"Good luck, Woody," Rocky said. "Got to leave you now. Put your foot in it whenever you can. She goes like a bomb."

"See you in about half an hour," said Tom.

Half an hour, Woody thought. This is one half hour I could do without. The three left, and he was now alone with all the other cars around him. An almost lazy silence, disturbed only by the deep beating of the cars around, settled over the starting area. Woody pushed in his clutch and put the gearshift in low. His foot kept trembling on the accelerator so that the note of his engine rose and sank. The driver in the car on his right hand side looked over at him briefly and winked. He knows how I feel anyway, Woody said to himself. All eyes were now on the plump rubber-ball figure of the starter. As usual, he had his back to the drivers. He bent down, seeming to pick up something from the track. Then, almost before Woody realized it, he had leaped into the air and brought down the starting flag.

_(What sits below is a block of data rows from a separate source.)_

-- ==== Sys2Proof/Word.lean ====
section
/-! DEFINITION. Word: the two bit widths every other file speaks of. ROM bytes and 8-bit registers are
`Byte`; addresses, durations, command words and bus data are `Word` (R11, R20, R60). All are unsigned. -/

namespace Sys2Proof

/-- A ROM byte or an 8-bit register. -/
abbrev Byte := BitVec 8

/-- A ROM address, a duration, a command word or the data of a host transaction. -/
abbrev Word := BitVec 16

end Sys2Proof
end

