-- ==== Sys2Proof/WellFormed.lean ====
section
/-! DEFINITION. WellFormed: which commands a word can spell. The one operand is READ_BITS' count, a 4-bit field
(R80). A count of 0 or 9..15 is a legal spelling with an illegal operand (R83), so it is well formed here and its
meaning takes BAD_COUNT (R238). -/

namespace Sys2Proof

/-- The operand fits the field the encoding gives it (R80). -/
def Instr.wf : Instr → Bool
  | .readBits n => decide (n < 16)
  | .setptr | .clrbuf | .load | .next | .arm | .emit | .disarm | .play => true

end Sys2Proof
end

Woody let out the clutch as if it were burning his foot and jammed down on the accelerator. There was a haze of blue smoke before his windshield, and the whole pack of cars, with him in the middle, shot forward. Two passed by him and cut in front into a space barely big enough to hold them.

"Cripes," said Woody, "that makes me third from last." He changed into second, into third, and into high, and before he knew it, there was a knot of cars braking ahead of him to get around the first bend. How he made it himself he could not recall. He got around in a screech of tires with glimpses out of the tail of his eye of other cars, inches from him, swaying and screeching around with their drivers crouched over their steering wheels.

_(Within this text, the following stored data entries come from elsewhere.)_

/-! ## Encoding -/

/-- R82: a word decodes to a command exactly if the command is well formed and this is its word. So decoding inverts
encoding, no two commands share a word, and no word has two meanings. -/
def Obligations.DecodeInvertsEncode : Prop :=
  ∀ (w : Word) (i : Instr), decode w = .ok i ↔ i.wf = true ∧ encode i = w

/-- R82: the words of the opcode map, each written out. -/
def Obligations.OpcodeMapWords : Prop :=
  decode 0x1000#16 = .ok .setptr ∧ decode 0x2001#16 = .ok (.readBits 1) ∧ decode 0x2008#16 = .ok (.readBits 8) ∧
    decode 0x3000#16 = .ok .clrbuf ∧ decode 0x4000#16 = .ok .load ∧ decode 0x5000#16 = .ok .next ∧
    decode 0x6000#16 = .ok .arm ∧ decode 0x7000#16 = .ok .emit ∧ decode 0x8000#16 = .ok .disarm ∧
    decode 0x9000#16 = .ok .play

/-- R83: which words are illegal, in terms of the word's number; an illegal word takes ILLEGAL_CMD with the word, and
a READ_BITS word with N 0 or 9..15 is no illegal word but takes BAD_COUNT. -/
def Obligations.IllegalWordsFault : Prop :=
  ∀ w : Word,
    ((∃ e, decode w = .error e) ↔
        (w.toNat / 4096 = 0 ∨ 10 ≤ w.toNat / 4096 ∨ w.toNat / 16 % 256 ≠ 0 ∨
          (w.toNat % 16 ≠ 0 ∧ w.toNat / 4096 ≠ 2))) ∧
      ∀ s : State, s.ready = true →
        ((∃ e, decode w = .error e) → ∃ t, hostWrite .cmd w s = .next t ∧ s.faultedAs t ⟨.illegalCmd, w⟩) ∧
          ((w.toNat / 16 = 0x200 ∧ (w.toNat % 16 = 0 ∨ 9 ≤ w.toNat % 16)) →
            ∃ t, hostWrite .cmd w s = .next t ∧ s.faultedAs t ⟨.badCount, w⟩)

/-! ## Steps, acceptance, registers -/

/-- A step runs the decoded command: where the host's next line writes a word to CMD and the turn is the host's (by the
schedule, or because nothing is scheduled and the block is not busy), the step is exec of the command the word decodes
to, in the state whose turn and line are used up. The turns are the model's (log 2). -/
def Obligations.StepRunsDecodedCommand : Prop :=
  ∀ (s : State) (p : List HostLine) (w : Word) (i : Instr), s.env.prog = .wr .cmd w :: p → decode w = .ok i →
    (∀ ts, s.env.schedule = .host :: ts → step s = exec i (s.setEnv { s.env with schedule := ts, prog := p })) ∧
      (s.env.schedule = [] → s.env.rst = false → s.busy = false →
        step s = exec i ((freeCarrier s).setEnv { (freeCarrier s).env with prog := p }))

/-- The word of a well-formed command, placed where the step takes its next command, is what the step runs, in the
state it was placed in (log 1). -/
def Obligations.PlacedCommandRuns : Prop :=
  ∀ (s : State) (i : Instr), i.wf = true → step (s.withFetchWord 16 (encode i).toNat) = exec i s

/-- R202: what a host write does, in the order of the rule's checks; before them, reset takes precedence (R250). -/
def Obligations.HostWriteAcceptance : Prop :=
  ∀ (s : State) (r : Reg) (v : Word),
    (s.env.rst = true ∨ s.flt.fault = true → hostWrite r v s = .next s) ∧
      (s.env.rst = false → s.flt.fault = false → s.busy = true →
        ∃ t, hostWrite r v s = .next t ∧ s.faultedAs t ⟨.busyViolation, BitVec.ofNat 16 r.num.toNat⟩) ∧
      (s.ready = true → r = .cmd → ∀ i, decode v = .ok i → hostWrite r v s = exec i s) ∧
      (s.ready = true → r = .cmd → (∃ e, decode v = .error e) →
        ∃ t, hostWrite r v s = .next t ∧ s.faultedAs t ⟨.illegalCmd, v⟩) ∧
      (s.ready = true → r.hostWritable = true →
        ∃ t, hostWrite r v s = .next t ∧ (readReg t r).toNat = v.toNat % 2 ^ r.usedWidth ∧
          (∀ r', r' ≠ r → readReg t r' = readReg s r') ∧ t.cursor = s.cursor ∧ t.emitter = s.emitter ∧
          t.seq = s.seq ∧ t.flt = s.flt ∧ t.trace = s.trace ∧ t.env = s.env ∧ s.sameRom t) ∧
      (s.ready = true → r ≠ .cmd → r.hostWritable = false → hostWrite r v s = .next s)

/-- R233: any host write while BUSY takes BUSY_VIOLATION with the register's number, cuts the output at once, and no
micro-step runs after it; a read while BUSY is answered and changes nothing of the block. -/
def Obligations.BusyWriteCutsTransmission : Prop :=
  ∀ (s : State), s.env.rst = false → s.flt.fault = false → s.busy = true →
    (∀ (r : Reg) (v : Word), ∃ t, hostWrite r v s = .next t ∧
      s.faultedAs t ⟨.busyViolation, BitVec.ofNat 16 r.num.toNat⟩ ∧ t.irOut = false ∧ microStep t = t) ∧
      ∀ (r : Reg), s.sameBlock (hostRead r s) ∧ (hostRead r s).env.reads = s.env.reads ++ [readReg s r]

/-- R201, R20, R21: a read is allowed in every state and changes nothing of the block, the trace or the ROM; its result
is the register's value, which has zeros above its used width, and CMD reads 0. What STATUS and BUF hold is in
StatusFields and BufFields. That the host's reads come as turns is the model's choice (log 2). -/
def Obligations.HostReadHasNoSideEffect : Prop :=
  ∀ (s : State) (r : Reg) (p : List HostLine) (ts : List Turn),
    (s.env.schedule = .host :: ts → s.env.prog = .rd r :: p →
      ∃ t, step s = .next t ∧ s.sameBlock t ∧ s.sameRom t ∧ t.trace = s.trace ∧
        t.env = { s.env with schedule := ts, prog := p, reads := s.env.reads ++ [readReg s r] }) ∧
      (readReg s r).toNat < 2 ^ r.usedWidth ∧ readReg s .cmd = 0#16 ∧ readReg s .addr = s.regs.addr ∧
      (readReg s .data).toNat = s.regs.data.toNat ∧ (readReg s .carrier).toNat = s.regs.carrier.toNat ∧
      (readReg s .pairs).toNat = s.regs.pairs.toNat ∧ (readReg s .width).toNat = s.regs.width.toNat ∧
      readReg s .ttbase = s.regs.ttbase ∧ readReg s .ptr = s.cursor.ptr ∧ readReg s .on = s.regs.on ∧
      readReg s .off = s.regs.off ∧ (readReg s .index).toNat = s.regs.index.toNat ∧
      readReg s .ttlim = s.regs.ttlim ∧ readReg s .finfo = s.flt.finfo ∧
      (readReg s .carlat).toNat = s.regs.carlat.toNat

/-- R23: the fields of STATUS. -/
def Obligations.StatusFields : Prop :=
  ∀ s : State,
    (readReg s .status).toNat % 2 = (if s.seq = .idle ∨ s.seq = .halted then 0 else 1) ∧
      (readReg s .status).toNat / 2 % 2 = s.flt.fault.toNat ∧
      (readReg s .status).toNat / 4 % 2 = s.emitter.armed.toNat ∧
      (readReg s .status).toNat / 8 % 2 = (if s.seq = .emitOn ∨ s.seq = .playOn then 1 else 0) ∧
      (readReg s .status).toNat / 16 = s.flt.fcode.toNat

/-- R32: the fields of BUF. -/
def Obligations.BufFields : Prop :=
  ∀ s : State,
    (readReg s .buf).toNat % 256 = s.cursor.bbyte.toNat ∧ (readReg s .buf).toNat / 256 = s.cursor.nbits.toNat

/-- R64: a 16-bit ROM value is little-endian; its lower address is read first, so that is the one a ROM_RANGE reports
where both are absent. -/
def Obligations.RomWordIsLittleEndian : Prop :=
  ∀ (s : State) (a : Word),
    (s.present a → s.present (a + 1#16) →
      ∃ w, memRead2 s a = .ok w ∧ w.toNat = (romByte s.rom a).toNat + 256 * (romByte s.rom (a + 1#16)).toNat) ∧
      (¬ s.present a → memRead2 s a = .error ⟨.romRange, a⟩) ∧
      (s.present a → ¬ s.present (a + 1#16) → memRead2 s a = .error ⟨.romRange, a + 1#16⟩)

/-! ## Bit reader -/

/-- R110: SETPTR, for every ready state, ADDR inside the ROM or not. -/
def Obligations.SetptrResult : Prop :=
  decode 0x1000#16 = .ok .setptr ∧
    ∀ s : State, s.ready = true → exec .setptr s = .next (s.setCursor ⟨s.regs.addr, s.cursor.bbyte, 0#4⟩)

/-- R111, R112; the closed form is the spec's own inference (R113): READ_BITS with a legal count. Where the byte it
may have to fetch is there, DATA is the bits at the cursor's stream position, the cursor moves as the closed form
says, and nothing else changes; where it is not, ROM_RANGE with `S.ptr`. -/
def Obligations.ReadBitsClosedForm : Prop :=
  ∀ (s : State) (n : Nat), s.ready = true → s.cursorOk → 1 ≤ n → n ≤ 8 →
    (s.canRead n →
      exec (.readBits n) s =
          .next ((s.setRegs { s.regs with data := bitsAtCursor s n }).setCursor (cursorAfter s n)) ∧
        (bitsAtCursor s n).toNat = streamValue s.rom 0#16 s.streamPos n ∧ (bitsAtCursor s n).toNat < 2 ^ n ∧
        (s.setCursor (cursorAfter s n)).streamPos = (s.streamPos + n) % 2 ^ 19) ∧
      (¬ s.canRead n → ∃ t, exec (.readBits n) s = .next t ∧ s.faultedAs t ⟨.romRange, s.cursor.ptr⟩)

/-- R238: READ_BITS with N 0 or 9..15 takes BAD_COUNT with the CMD word, before any bit is read: nothing but the fault
state changes. -/
def Obligations.ReadBitsBadCount : Prop :=
  ∀ (s : State) (n : Nat), s.ready = true → n < 16 → ¬ (1 ≤ n ∧ n ≤ 8) →
    ∃ t, exec (.readBits n) s = .next t ∧ s.faultedAs t ⟨.badCount, BitVec.ofNat 16 (0x2000 + n)⟩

When he was around the turn, he glanced, by instinct, into his rear-vision mirror. It showed the clear view of the track behind him. There was not a car in sight. He'd dropped to last place in the first three hundred yards.

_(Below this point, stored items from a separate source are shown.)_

/-! ## Wakes -/

/-- A line of the host's program touches neither the recorded wakes nor the schedule (R209). -/
theorem runLine_wakes_schedule (line : HostLine) (rest : List HostLine) (s : State) :
    ∃ t, runLine line rest s = .next t ∧ t.env.wakes = s.env.wakes ∧ t.env.schedule = s.env.schedule := by
  cases line with
  | wr r v =>
    obtain ⟨k, hk, hwrite⟩ := hostWrite_eq_accept r v (setProg rest s)
    have henv := accept_env r (setProg rest s) hk
    exact ⟨_, hwrite, by rw [henv]; rfl, by rw [henv]; rfl⟩
  | wait => refine ⟨_, rfl, ?_, ?_⟩ <;> cases s.busy <;> rfl
  | rd | stopIfFault | pairLoop | feedback | pause => exact ⟨_, rfl, rfl, rfl⟩

/-- Settles O52: what the wake's turn writes, what the host's turn runs with a program, and what it starts without. -/
theorem wakeIsDeferred : Obligations.WakeIsDeferred := by
  intro s ts
  refine ⟨step_of_scheduled, fun line rest hs hp => ?program, fun k hs hp hw => ?cycle⟩
  case program =>
    obtain ⟨t, ht, hwakes, -⟩ := runLine_wakes_schedule line rest (s.setEnv { s.env with schedule := ts })
    have hstep := step_of_host_line hs hp
    exact ⟨hstep, t, hstep.trans ht, hwakes⟩
  case cycle =>
    simp only [step_of_scheduled hs, turn, hostTurn, State.setEnv_env, hp, hw]
    rfl

end Sys2Proof.Machine
end

section
/-!
Every long command ends (R213: O37): a count of the micro-steps that are left, which each of them brings down.
-/

namespace Sys2Proof.Machine

/-- The most micro-steps that are left in a state of the sequencer with so many pairs still to decode (R44): three for
each pair, and in PLAY_LOAD, which loads any number of pairs, as many as for the 255 that PAIRS can hold. -/
def Seq.microStepsLeft (q : Seq) (pairs : Nat) : Nat :=
  match q with
  | .idle | .halted => 0
  | .emitOn => 2
  | .emitOff => 1
  | .playLoad => 769
  | .playArm | .playOff => 3 * pairs + 3
  | .playNext => 3 * pairs + 2
  | .playOn => 3 * pairs + 4
  | .playClr => 2
  | .playDisarm => 1

/-- The micro-steps the block has left, at most. -/
def State.microStepsLeft (s : State) : Nat := s.seq.microStepsLeft s.regs.pairs.toNat

theorem microStepsLeft_le (s : State) : s.microStepsLeft ≤ 769 := by
  have hpairs := s.regs.pairs.isLt
  unfold State.microStepsLeft
  cases s.seq <;> simp only [Seq.microStepsLeft] <;> omega

/-- Where PLAY goes after a pair, the pairs that are left are to come, then CLR and DISARM (R44, R184). -/
theorem microStepsLeft_afterPair (s : State) :
    (afterPair s).microStepsLeft s.regs.pairs.toNat = 3 * s.regs.pairs.toNat + 2 := by
  rcases afterPair_cases s with ⟨hp, e⟩ | ⟨-, e⟩ <;> rw [e]
  · rw [hp]
    rfl
  · rfl

/-- PLAY_NEXT, where it begins a pair, leaves one less to decode (R135, R183). -/
theorem pairs_of_playNext {s : State} (hs : s.seq = .playNext) (hon : (microStep s).seq = .playOn) :
    (microStep s).regs.pairs.toNat + 1 = s.regs.pairs.toNat := by
  obtain ⟨u, ho, e⟩ := microStep_playNext_eq hs hon
  obtain ⟨-, hp, v, c, on, off, -, -, -, -, rfl⟩ := nextOp_eq_ok.mp ho
  rw [e]
  show (s.regs.pairs - 1#8).toNat + 1 = _
  bv_omega

/-- Every micro-step of a busy block brings the count down: the rows of R44, one by one. -/
theorem microStepsLeft_microStep {s : State} (hb : s.busy = true) :
    (microStep s).microStepsLeft < s.microStepsLeft := by
  have row := microStepOrder s
  obtain ⟨-, -, frame, -⟩ := microStep_frame s
  unfold State.microStepsLeft
  cases hs : s.seq <;> simp only [hs] at row
  case idle | halted => simp [State.busy, hs, Seq.busy] at hb
  case emitOn | emitOff | playClr | playDisarm => simp [row, Seq.microStepsLeft]
  case playLoad =>
    have hpairs := (microStep s).regs.pairs.isLt
    rcases row with row | ⟨row, -⟩ <;> simp only [row, Seq.microStepsLeft] <;> omega
  case playArm | playOff =>
    obtain ⟨hpairs, -⟩ := frame.pairs (by simp [hs]) (by simp [hs])
    have hafter : (microStep s).seq = afterPair s := row
    rw [hafter, hpairs, microStepsLeft_afterPair]
    exact Nat.lt_succ_self _
  case playOn =>
    obtain ⟨hpairs, -⟩ := frame.pairs (by simp [hs]) (by simp [hs])
    rw [row, hpairs]
    exact Nat.lt_succ_self _
  case playNext =>
    rcases row with row | ⟨row, -⟩
    · have hpairs := pairs_of_playNext hs row
      simp only [row, Seq.microStepsLeft]
      omega
    · simp [row, Seq.microStepsLeft]

/-- A block that is not busy stays as it is (R44). -/
theorem microSteps_of_not_busy {s : State} (hb : s.busy = false) (k : Nat) : microSteps k s = s := by
  induction k with
  | zero => rfl
  | succ k ih => rw [microSteps, microStep_of_not_busy hb, ih]

theorem microSteps_not_busy {k : Nat} {s : State} (h : s.microStepsLeft ≤ k) : (microSteps k s).busy = false := by
  induction k generalizing s with
  | zero =>
    refine Bool.eq_false_iff.mpr fun hb => ?_
    have hdown := microStepsLeft_microStep (s := s) hb
    omega
  | succ k ih =>
    cases hb : s.busy
    case false => rwa [microSteps_of_not_busy hb]
    case true =>
      have hdown := microStepsLeft_microStep hb
      exact ih (by omega)

/-- Settles O37: no state has more than 769 micro-steps left. -/
theorem longCommandsEnd : Obligations.LongCommandsEnd := fun s => microSteps_not_busy (microStepsLeft_le s)

end Sys2Proof.Machine
end

section
/-!
A blast cycle without fault (R207, R208, R212: O53). The free run of the block is followed code by code, and the host's
other state (no wake left, nothing scheduled) is kept by every step of it.
-/

namespace Sys2Proof.Machine

/-! ## The wakes and the schedule -/

/-- Nothing is scheduled, and no wake is recorded: no blast cycle is to come. -/
structure State.unwoken (s : State) : Prop where
  schedule : s.env.schedule = []
  wakes : s.env.wakes = 0

/-- The free turns record no wake and schedule nothing. -/
theorem State.unwoken.step {s : State} (h : s.unwoken) : ∃ t, step s = .next t ∧ t.unwoken := by
  rcases step_cases s with ⟨t, ts, hs, -⟩ | ⟨-, -, e⟩ | ⟨-, -, -, e⟩ | ⟨-, -, -, e⟩
  · simp [h.schedule] at hs
  · refine ⟨_, e, ?_⟩
    rcases releaseReset_cases s with ⟨-, e⟩ | ⟨-, e⟩ <;> rw [e] <;> exact ⟨h.schedule, h.wakes⟩
  · obtain ⟨-, henv, -⟩ := microStep_frame (freeCarrier s)
    exact ⟨_, e, by rw [henv]; exact h.schedule, by rw [henv]; exact h.wakes⟩
  · rw [e, turn, hostTurn]
    split
    next line rest _ =>
      obtain ⟨t, ht, hwakes, hsched⟩ := runLine_wakes_schedule line rest (freeCarrier s)
      exact ⟨t, ht, hsched.trans h.schedule, hwakes.trans h.wakes⟩
    next =>
      have hwakes : (freeCarrier s).env.wakes = 0 := h.wakes
      rw [hwakes]
      exact ⟨_, rfl, h.schedule, h.wakes⟩

theorem State.unwoken.run {k : Nat} {s u : State} (h : s.unwoken) (hu : Host.Core.run core k s = .next u) :
    u.unwoken := by
  induction k generalizing s with
  | zero =>
    obtain rfl := Host.Outcome.next.inj hu
    exact h
  | succ k ih =>
    obtain ⟨t, ht, hkeep⟩ := h.step
    exact ih hkeep ((run_succ ht).symm.trans hu)

/-! ## The lines after a code -/

section
variable {b : State} {l : List HostLine}

/-- Without a fault the host goes on after a code (R207). -/
theorem Leads.stopIfFault (hr : b.ready = true) : Leads 1 b (.stopIfFault :: l) b l :=
  .single fun t ht => by
    obtain ⟨-, hf, hb⟩ := ready_iff.mp hr
    have hfault : (freeCarrier t).flt.fault = false := by
      rw [← hf, ← ht.block]
      rfl
    refine ⟨_, ?_, ht.of_setProg.of_hostRead .status⟩
    rw [ht.step_line hb, runLine, hfault]
    rfl

/-- A line that only logs an event of the host (R212). -/
theorem Leads.logLine {line : HostLine} {o : Obs} (hb : b.busy = false)
    (hline : ∀ rest s, runLine line rest s = .next ((setProg rest s).log o)) : Leads 1 b (line :: l) (b.log o) l :=
  .single fun t ht => by
    have hs : Stands b l (setProg l (freeCarrier t)) := ht.of_setProg
    refine ⟨_, (ht.step_line hb).trans (hline l _), ?_, hs.schedule, hs.rst, hs.prog⟩
    rw [← hs.block]
    rfl

end

/-! ## Code by code -/

/-- A code lies whole in the ROM or does not whatever else the block holds: the ROM, its size and TTLIM decide. -/
theorem codeOk_of_eq {s t : State} {a : Word} (hr : t.rom = s.rom) (hp : t.params = s.params)
    (hl : t.regs.ttlim = s.regs.ttlim) (h : s.codeOk a) : t.codeOk a := by
  unfold State.codeOk State.present at h ⊢
  rwa [hr, hp, hl]

/-- From `s` to `b` the block has been at work and is idle and ready again, with the events `e` logged. -/
structure IdleAfter (s : State) (e : List Obs) (b : State) : Prop where
  ready : b.ready = true
  seq : b.seq = .idle
  rom : b.rom = s.rom
  params : b.params = s.params
  ttlim : b.regs.ttlim = s.regs.ttlim
  trace : b.trace = s.trace ++ e

theorem IdleAfter.log {s b : State} {e : List Obs} (h : IdleAfter s e b) (o : Obs) :
    IdleAfter s (e ++ [o]) (b.log o) where
  ready := h.ready
  seq := h.seq
  rom := h.rom
  params := h.params
  ttlim := h.ttlim
  trace := by rw [State.log_trace, h.trace, List.append_assoc]

theorem IdleAfter.trans {s b c : State} {e f : List Obs} (h : IdleAfter s e b) (h' : IdleAfter b f c) :
    IdleAfter s (e ++ f) c where
  ready := h'.ready
  seq := h'.seq
  rom := h'.rom.trans h.rom
  params := h'.params.trans h.params
  ttlim := h'.ttlim.trans h.ttlim
  trace := by rw [h'.trace, h.trace, List.append_assoc]

/-- PLAYC of a code that lies whole in the ROM, whatever follows it (R93, R180 to R187). -/
theorem leads_playCode {s : State} {a : Word} (hr : s.ready = true) (hseq : s.seq = .idle) (hc : s.codeOk a)
    (l : List HostLine) :
    ∃ k b, IdleAfter s (codeEvents s.rom a) b ∧ Leads k s (playCode a ++ l) b l := by
  obtain ⟨b, hplayed, hplay⟩ := leads_play (s := storeReg s .addr a) hr hseq hc (.wait :: l)
  obtain ⟨hrst, hf, -⟩ := ready_iff.mp hplayed.ready
  have idle : IdleAfter s (codeEvents s.rom a) ((afterDisarm (afterClrbuf b)).setSeq .idle) :=
    { ready := ready_iff.mpr ⟨hrst, hf, rfl⟩
      seq := rfl
      rom := hplayed.rom
      params := hplayed.params
      ttlim := hplayed.ttlim
      trace := hplayed.afterDisarm_trace }
  exact ⟨_, _, idle, (Leads.store (r := .addr) hr nofun).trans
    ((Leads.command (b := storeReg s .addr a) hr rfl (opOf_play _)).trans (hplay.trans (.wait rfl)))⟩

/-- The events of one code of a blast cycle: the code's own, then Feedback and the pause (R207, R212). -/
def blastEvents (m : List Host.Cell) (pauseMs : Nat) (a : Word) : List Obs :=
  codeEvents m a ++ [.feedback, .pause pauseMs]

/-- One code of the blast cycle (R207). -/
theorem leads_blastCode {s : State} {a : Word} (hr : s.ready = true) (hseq : s.seq = .idle) (hc : s.codeOk a)
    (ms : Nat) (l : List HostLine) :
    ∃ k b, IdleAfter s (blastEvents s.rom ms a) b ∧ Leads k s (blastCode ms a ++ l) b l := by
  obtain ⟨k, b, idle, hplay⟩ := leads_playCode hr hseq hc (.stopIfFault :: .feedback :: .pause ms :: l)
  obtain ⟨-, -, hb⟩ := ready_iff.mp idle.ready
  have hfeedback : Leads 1 b (.feedback :: .pause ms :: l) (b.log .feedback) (.pause ms :: l) :=
    .logLine hb fun _ _ => rfl
  have hpause : Leads 1 (b.log .feedback) (.pause ms :: l) ((b.log .feedback).log (.pause ms)) l :=
    .logLine hb fun _ _ => rfl
  have events : blastEvents s.rom ms a = codeEvents s.rom a ++ [.feedback] ++ [.pause ms] := by
    rw [List.append_assoc]
    rfl
  rw [events]
  exact ⟨_, _, (idle.log .feedback).log (.pause ms),
    hplay.trans ((Leads.stopIfFault idle.ready).trans (hfeedback.trans hpause))⟩

/-- A list of codes that lie whole in the ROM, one after the other (R208). -/
theorem leads_blastCodes {codes : List Word} (ms : Nat) {s : State} (hr : s.ready = true) (hseq : s.seq = .idle)
    (hc : ∀ a ∈ codes, s.codeOk a) :
    ∃ k b, IdleAfter s (codes.flatMap (blastEvents s.rom ms)) b ∧ Leads k s (codes.flatMap (blastCode ms)) b [] := by
  induction codes generalizing s with
  | nil => exact ⟨0, s, ⟨hr, hseq, rfl, rfl, rfl, (List.append_nil _).symm⟩, .refl s []⟩
  | cons a codes ih =>
    obtain ⟨ha, hrest⟩ := List.forall_mem_cons.mp hc
    obtain ⟨j, b, hfirst, hlead⟩ := leads_blastCode hr hseq ha ms (codes.flatMap (blastCode ms))
    obtain ⟨k, c, hlast, hlead'⟩ := ih hfirst.ready hfirst.seq fun a' ha' =>
      codeOk_of_eq hfirst.rom hfirst.params hfirst.ttlim (hrest a' ha')
    rw [hfirst.rom] at hlast
    exact ⟨j + k, c, hfirst.trans hlast, hlead.trans hlead'⟩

The thought angered him. It angered him as much as the fact that his legs were still trembling, his mouth as dry as blotting paper, and his hands unsteady on the wheel.

He jammed his foot down on the accelerator and watched the needle of the speedometer creep up to sixty-five, then to seventy, hover there a fraction of a second, and then move on past. He grinned as he saw he was steadily overhauling two cars ahead. The stop light on one of them flashed red. Ahead were a series of S-bends. Woody remembered them from his trial runs around the track. He glanced at his speedometer. Seventy-two.

"O.K., brother," he said, "you're going too fast. But you just might make it." He entered the first S-bend abreast of the Singer that had been ahead of him. He left him behind as if the Singer were standing still. But when he brought the steering wheel over to the right for the next turn, the MG seemed to lie down on two wheels and started skittering toward a pile of hay bales. There wasn't time to change to a lower gear. Woody took his foot completely off the accelerator, and it seemed for a second as if the car were going to turn over. He was thrown hard against the side and stabbed his foot on the accelerator again. For a second the car teetered. Then the MG recovered and flashed off so close to the bales that he felt a slight thud as his nearside fender tipped the edge of one of them.

Ahead now lay two more cars. And another bend. This time Woody changed down. He revved the engine to a roar in neutral and let the clutch out hard as he slipped the gear lever over into third. The MG jerked forward, and Woody headed for a gap between the two cars in front of him. If the gap remained he could get through. But if it closed he would be flung against one car or the other. He jammed the accelerator down and crept into the gap. His front wheels were level with the driver's seat of the first car and six feet from the rear wheels of the second car.